··· DATA FOR ANALYSIS ···

-- ==== Sys2Proof/Machine/Resource.lean ====
section
/-! DEFINITION. The Sled Resource command and Raw Read (R226, R233, R262, R308 to R310, R412). -/

namespace Sys2Proof.Machine

/-! ## Descriptors (R308) -/

/-- Checks in the order of R304: the field ranges, then the data length, then what the sled's state refuses. -/
def inOrder (l : List (Bool × Nat × Nat)) (bad : Bool) : List (Bool × Nat × Nat) :=
  l.filter (fun c => c.2 == (0, 0x02)) ++ (bad, 0, 0x0F) :: l.filter fun c => c.2 != (0, 0x02)

/-- A Sled Resource operation: CDW10, the descriptor's unlisted bytes, its fields, then its effect (R304, R308). -/
def resourceRow (op fn : Nat) (reserved : List (Nat × Nat)) (checks : Out → List Byte → State → List (Bool × Nat × Nat))
    (act : Out → List Byte → State → State) (s : State) : State :=
  hostRow fn (fun o s =>
    match o.cmd.op with
    | .resource w d =>
      if w % 256 ≠ op then s
      else checked o (inOrder ([(w != op, 0, 0x02), (!zeros d reserved, 0, 0x02)] ++ checks o d s) (o.cmd.length != 64))
             (withData o 64 fun s => act o d (hostBytes o 64 s)) s
    | _ => s) s

/-- Whether two runs of numbers meet. -/
def runsMeet (a n b m : Nat) : Bool := decide (a < b + m) && decide (b < a + n)

/-- Every semaphore of a run replaced. -/
def setSems (first count : Nat) (x : Sem) (s : State) : State :=
  (List.range count).foldl (fun s i => setSem s (first + i) x) s

/-- ALLOT_SEM (R308, R309). -/
def execAllotSem (fn : Nat) (s : State) : Host.Outcome State Fault Refusal :=
  .next (resourceRow 0x01 fn [(8, 56)] (fun _ d s =>
    let first := field d 0 2
    let count := field d 2 2
    [(!within first 256 4095, 0, 0x02), (!within count 1 3840, 0, 0x02), (!within (field d 6 2) 1 4095, 0, 0x02),
     (decide (4096 < first + count), 0, 0x02), ((List.range count).any fun i => (semOf s (first + i)).allotted, 1, 0xC4)])
    (fun o d s => succeed o (setSems (field d 0 2) (field d 2 2)
      { count := field d 4 2, abandoned := 0, allotted := true, client := field d 6 2, origin := field d 0 2, waiters := [] } s)) s)

/-- Whether [a, a + n) lies wholly within one allocated range that satisfies p (R309). -/
def inOneRange (m : Mem) (p : Range → Bool) (a n : Nat) : Bool :=
  m.ranges.any fun r => p r && decide (r.base ≤ a) && decide (a + n ≤ r.base + r.bytes)

/-- REGISTER_BITMAP (R199, R308, R309, R412). -/
def execRegisterBitmap (fn : Nat) (s : State) : Host.Outcome State Fault Refusal :=
  .next (resourceRow 0x03 fn [(2, 6), (24, 40)] (fun _ d s =>
    let h := field d 0 2
    let a := field d 8 8
    let n := field d 16 8
    [(!within h 1 4095, 0, 0x02), (decide (a % 64 ≠ 0), 0, 0x02), (!within n 1 (2 ^ 34), 0, 0x02),
     (!inOneRange s.dp.mem (fun _ => true) a ((n + 7) / 8), 0, 0x02), ((mapFind s.dp.srh.bitmaps h).isSome, 1, 0xC4)])
    (fun o d s =>
      let a := field d 8 8
      let n := field d 16 8
      if touchesSecure s.dp.mem a ((n + 7) / 8) && !o.secure then denyWorld o s
      else
        let b : Bitmap := { dva := a, bits := n, client := o.client }
        succeed o { s with dp := { s.dp with srh := { s.dp.srh with bitmaps := mapSet s.dp.srh.bitmaps (field d 0 2) b } } }) s)

/-- Resident sequences changed. -/
def modSeqs (f : List (Nat × Seqn) → List (Nat × Seqn)) (s : State) : State :=
  { s with dp := { s.dp with seq := { s.dp.seq with seqs := f s.dp.seq.seqs } } }

/-- ALLOT_SEQUENCE (R160, R308, R309, R412): a handle or a cache range still in force conflicts (log 37). -/
def execAllotSequence (fn : Nat) (s : State) : Host.Outcome State Fault Refusal :=
  .next (resourceRow 0x05 fn [(4, 4), (24, 40)] (fun _ d s =>
    let h := field d 0 2
    let a := field d 8 8
    let n := field d 16 8
    [(decide (4095 < h), 0, 0x02), (!within (field d 2 2) 1 4095, 0, 0x02), (decide (a % 65536 ≠ 0), 0, 0x02),
     (decide (n % 65536 ≠ 0), 0, 0x02), (!inOneRange s.dp.mem (fun r => decide (r.placement ≤ 1)) a n, 0, 0x02),
     (s.dp.seq.seqs.any fun q => q.1 == h || runsMeet a n q.2.dva q.2.bytes, 1, 0xC4)])
    (fun o d s =>
      if touchesSecure s.dp.mem (field d 8 8) (field d 16 8) && !o.secure then denyWorld o s
      else
        let q : Seqn := { client := field d 2 2, dva := field d 8 8, bytes := field d 16 8, tokens := 0 }
        succeed o (modSeqs (fun l => mapSet l (field d 0 2) q) s)) s)

/-! ## Ranges (R226, R308, R309) -/

/-- Whether [a, a + n) is free of every region and range. -/
def dvaFree (m : Mem) (a n : Nat) : Bool := !(m.ranges.any fun r => runsMeet a n r.base r.bytes)

/-- The least place for n bytes at or above 0x0004_0000_0000_0000, which ends below 2^52: the start, or the end of a range. -/
def firstFit (m : Mem) (n : Nat) : Option Nat :=
  let cands := (2 ^ 50 :: m.ranges.map fun r => r.base + r.bytes).filter fun a =>
    decide (2 ^ 50 ≤ a) && decide (a + n ≤ 2 ^ 52) && dvaFree m a n
  match cands with
  | [] => none
  | a :: t => some (t.foldl min a)

/-- The lowest handle from 0x0402 upward that names nothing. -/
def freeHandleGo (taken : List Nat) : Nat → Nat → Nat
  | 0, h => h
  | k + 1, h => if taken.contains h then freeHandleGo taken k (h + 1) else h

/-- The handle of a new range: it names no range in force and no region of the image, one without bytes among them; none when all are
taken (R308). -/
def freeHandle (s : State) : Option Nat :=
  let taken := s.dp.mem.ranges.map (fun r => r.handle) ++ s.img.regions.map fun r => r.handle
  let h := freeHandleGo taken taken.length 0x402
  if h ≤ 0xFFFE then some h else none

/-- Bytes of a cluster's SRAM in use: reservations and PIN_T0 ranges. -/
def sramUsed (s : State) (c : Nat) : Nat :=
  ((residents s c).map fun j => j.sram).sum + pinnedT0 s c

/-- Whether a new range is placed in T1 whole: a FLOAT range created in allocation-flag mode (R233). -/
def placedInT1 (s : State) (placement : Nat) : Bool := s.dp.mem.flagMode && placement == 0

/-- A new range's extents and handle in the logical space, where its placement has a home there; none without room, in T1 too where
the range is placed there (R233; log 81). -/
def rangeHome (s : State) (placement bytes cluster : Nat) : Option (List (Nat × Nat) × Nat) :=
  let inT1 := decide (t1Used s.dp.mem + bytes / 65536 ≤ computeFrames s)
  match placement with
  | 1 => if inT1 then some ([], 0) else none
  | 3 => if sramUsed s cluster + bytes ≤ 33554432 then some ([], 0) else none
  | _ =>
    match newExtents s ((bytes + 2 ^ 30 - 1) / 2 ^ 30), freeHandle s with
    | some ext, some h => if ext.length ≤ 256 ∧ (placedInT1 s placement = false ∨ inT1 = true) then some (ext, h) else none
    | _, _ => none

/-- CREATE_RANGE's effect (R308, R412). -/
def createRange (o : Out) (d : List Byte) (s : State) : State :=
  let placement := field d 0 1
  let cluster := field d 1 1
  let bytes := field d 8 8
  if bytes = 0 then succeed o s
  else
    match firstFit s.dp.mem bytes, rangeHome s placement bytes cluster with
    | some a, some (ext, h) =>
      let r : Range := { base := a, bytes := bytes, placement := placement, cluster := if placement = 3 then cluster else 0
                         secure := o.secure, handle := h, image := false, extents := ext
                         flagged := placedInT1 s placement }
      let v := a + h
      post o 0 0 (v % 2 ^ 32) (v / 2 ^ 32) { s with dp := { s.dp with mem := { s.dp.mem with ranges := s.dp.mem.ranges ++ [r] } } }
    | _, _ => post o 1 0xC4 0 0 s

/-- CREATE_RANGE (R226, R308, R309): a new range reads as zeros. -/
def execCreateRange (fn : Nat) (s : State) : Host.Outcome State Fault Refusal :=
  .next (resourceRow 0x07 fn [(2, 6), (16, 48)] (fun _ d s =>
    [(decide (3 < field d 0 1), 0, 0x02), (field d 0 1 == 3 && decide (15 < field d 1 1), 0, 0x02),
     (decide (field d 8 8 % 65536 ≠ 0), 0, 0x02), (field d 0 1 == 3 && !s.dp.mem.flagMode, 0, 0x0C)])
    createRange s)

/-- A range's contents and records are gone (R235). -/
def forgetRange (r : Range) (m : Mem) : Mem :=
  let inR := fun f => decide (r.base ≤ 65536 * f) && decide (65536 * f < r.base + r.bytes)
  let m := clearLines m r.base r.bytes
  { m with cells := cellsClear m.cells r.base r.bytes, t2Cells := cellsClear m.t2Cells r.base r.bytes
           frames := m.frames.filter fun p => !inR p.1
           lines := m.lines.filter fun l => !(decide (2 ^ 36 ≤ l / 1024) && inR (l / 1024 - 2 ^ 36))
           badWords := m.badWords.filter fun b => !inR (frameOfWord b.1) }

/-- A range is released: its DVAs, its handle and its units (R287, R308). -/
def dropRange (r : Range) (s : State) : State :=
  let s := discardExtents r.extents s
  let m := forgetRange r s.dp.mem
  { s with dp := { s.dp with mem := { m with ranges := m.ranges.filter fun x => x.base ≠ r.base } } }

/-! ## Test mode (R233, R309) -/

/-- Whether any program is outstanding. -/
def programsOut (s : State) : Bool := s.hif.outs.any fun o => isProgram o.cmd.op

/-- Allocation-flag mode ends: PIN_T0 ranges are released (R226). -/
def endFlagMode (s : State) : State :=
  let m := (s.dp.mem.ranges.filter fun r => r.placement == 3).foldl (fun m r => forgetRange r m) s.dp.mem
  { s with dp := { s.dp with mem := { m with ranges := m.ranges.filter (fun r => r.placement ≠ 3), flagMode := false } } }

/-- ENTER_TEST (R233, R308, R309). -/
def execEnterTest (fn : Nat) (s : State) : Host.Outcome State Fault Refusal :=
  .next (resourceRow 0x09 fn [(0, 64)] (fun _ _ s => [(programsOut s, 0, 0x0C)]) (fun o _ s =>
    succeed o { s with hif := { s.hif with testMode := true }, dp := { s.dp with mem := { s.dp.mem with flagMode := true } } }) s)

/-- LEAVE_TEST (R226, R233, R308, R309). -/
def execLeaveTest (fn : Nat) (s : State) : Host.Outcome State Fault Refusal :=
  .next (resourceRow 0x0A fn [(0, 64)] (fun _ _ s => [(programsOut s, 0, 0x0C)]) (fun o _ s =>
    let s := { s with hif := { s.hif with testMode := false } }
    succeed o (if s.boot.phase = 7 then endFlagMode s else s)) s)

/-! ## Raw Read (R262, R310) -/

/-- The status of a raw read before any die read: invalid address or retired block, erase in progress, erased page (R262). -/
def rawStatus (s : State) (c t b d page : Nat) : Option Nat :=
  let die := dieOf c t
  let ents := tableEnt s.ftl die d
  let blk0 := ents.getD (2 * b) 0
  let blk1 := ents.getD (2 * b + 1) 0
  if !bankExists s c t b || s.ftl.lostDies.contains die || s.ftl.dissolved.contains (die, d)
      || decide (pageLimit s c t b blk0 blk1 ≤ page) then some 0x05
  else if barred (bankOf s (bankKey c t b)) { DieCmd.reset with blk0 := blk0, blk1 := blk1 } || pending s.ftl die d then some 0x03
  else if (bankPage s die b blk0 blk1 page).isEmpty && !(pblock s die (2 * b) blk0).unreadable.contains page
      && !(pblock s die (2 * b + 1) blk1).unreadable.contains page then some 0x04
  else none

/-- The status, corrected bits and effects of a raw read that reads the die: no parity rebuild follows its retries (R259, R262). -/
def rawSense (s : State) (c t b d page : Nat) (x : Sense) : Nat × Nat × State :=
  let ents := tableEnt s.ftl (dieOf c t) d
  let blk0 := ents.getD (2 * b) 0
  let blk1 := ents.getD (2 * b + 1) 0
  let y := asStored s (dieOf c t) b blk0 blk1 page x
  let s := { s with fls := { s.fls with readSeq := s.fls.readSeq + 1 } }
  let t' := decodePage c t b 0x01 0 blk0 blk1 page { y with rebuilt := false } (modChan c (fun y => { y with reads := satAdd 32 y.reads 1 }) s)
  let retried := decide (0 < y.retry) && decide (y.retry ≤ s.img.retrySets.length)
  if y.hard then (if y.corrected = 0 then 0x00 else 0x01, y.corrected, t')
  else if y.soft || retried then (0x01, y.corrected, t')
  else (0x02, 0, t')

/-- A bank page as Raw Read returns it: both planes' data, then both planes' spare bytes (R310). -/
def rawOrder (b : List Byte) : List Byte :=
  b.take 16384 ++ (b.drop 18432).take 16384 ++ (b.drop 16384).take 2048 ++ b.drop 34816

/-- What a raw read returns: the page as it is stored, still encrypted; an erased page; or uncorrected bytes (R262). -/
def rawBytes (s : State) (c t b d page st : Nat) : List Byte :=
  let ents := tableEnt s.ftl (dieOf c t) d
  let img := bankPage s (dieOf c t) b (ents.getD (2 * b) 0) (ents.getD (2 * b + 1) 0) page
  rawOrder (if st = 0x04 then erasedImage else if st = 0x02 ∨ img.length ≠ 36864 then strayImage s.fls.readSeq else img)

/-- RAW_READ (R262, R310). -/
def execRawRead (fn : Nat) (sense : Sense) (s : State) : Host.Outcome State Fault Refusal :=
  .next (hostRow fn (fun o s =>
    match o.cmd.op with
    | .rawRead w10 w11 w12 =>
      checked o [(decide (8192 ≤ w10) || decide (4096 ≤ w11) || decide (1024 ≤ w12), 0, 0x02), (o.cmd.length != 36864, 0, 0x0F)] (fun s =>
        let c := w10 % 128
        let t := bits w10 11 7
        let b := bits w10 12 12
        match rawStatus s c t b w11 w12 with
        | some st =>
          if st = 0x04 then withData o 36864 (fun s => post o 0 0 st 0 (transfer o 0 (rawBytes s c t b w11 w12 st) s)) s else post o 0 0 st 0 s
        | none =>
          let (st, n, s') := rawSense s c t b w11 w12 sense
          withData o 36864 (fun s' => post o 0 0 st n (transfer o 0 (rawBytes s c t b w11 w12 st) s')) s') s
    | _ => s) s)

end Sys2Proof.Machine
end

···

Go through the listing above and write out exactly the lines starting with the one holding "page (R262). -/" and running through the one holding "then some 0x05", ends included, and no others.

▸ WRITTEN REPLY
/-- The status of a raw read before any die read: invalid address or retired block, erase in progress, erased page (R262). -/
def rawStatus (s : State) (c t b d page : Nat) : Option Nat :=
  let die := dieOf c t
  let ents := tableEnt s.ftl die d
  let blk0 := ents.getD (2 * b) 0
  let blk1 := ents.getD (2 * b + 1) 0
  if !bankExists s c t b || s.ftl.lostDies.contains die || s.ftl.dissolved.contains (die, d)
      || decide (pageLimit s c t b blk0 blk1 ≤ page) then some 0x05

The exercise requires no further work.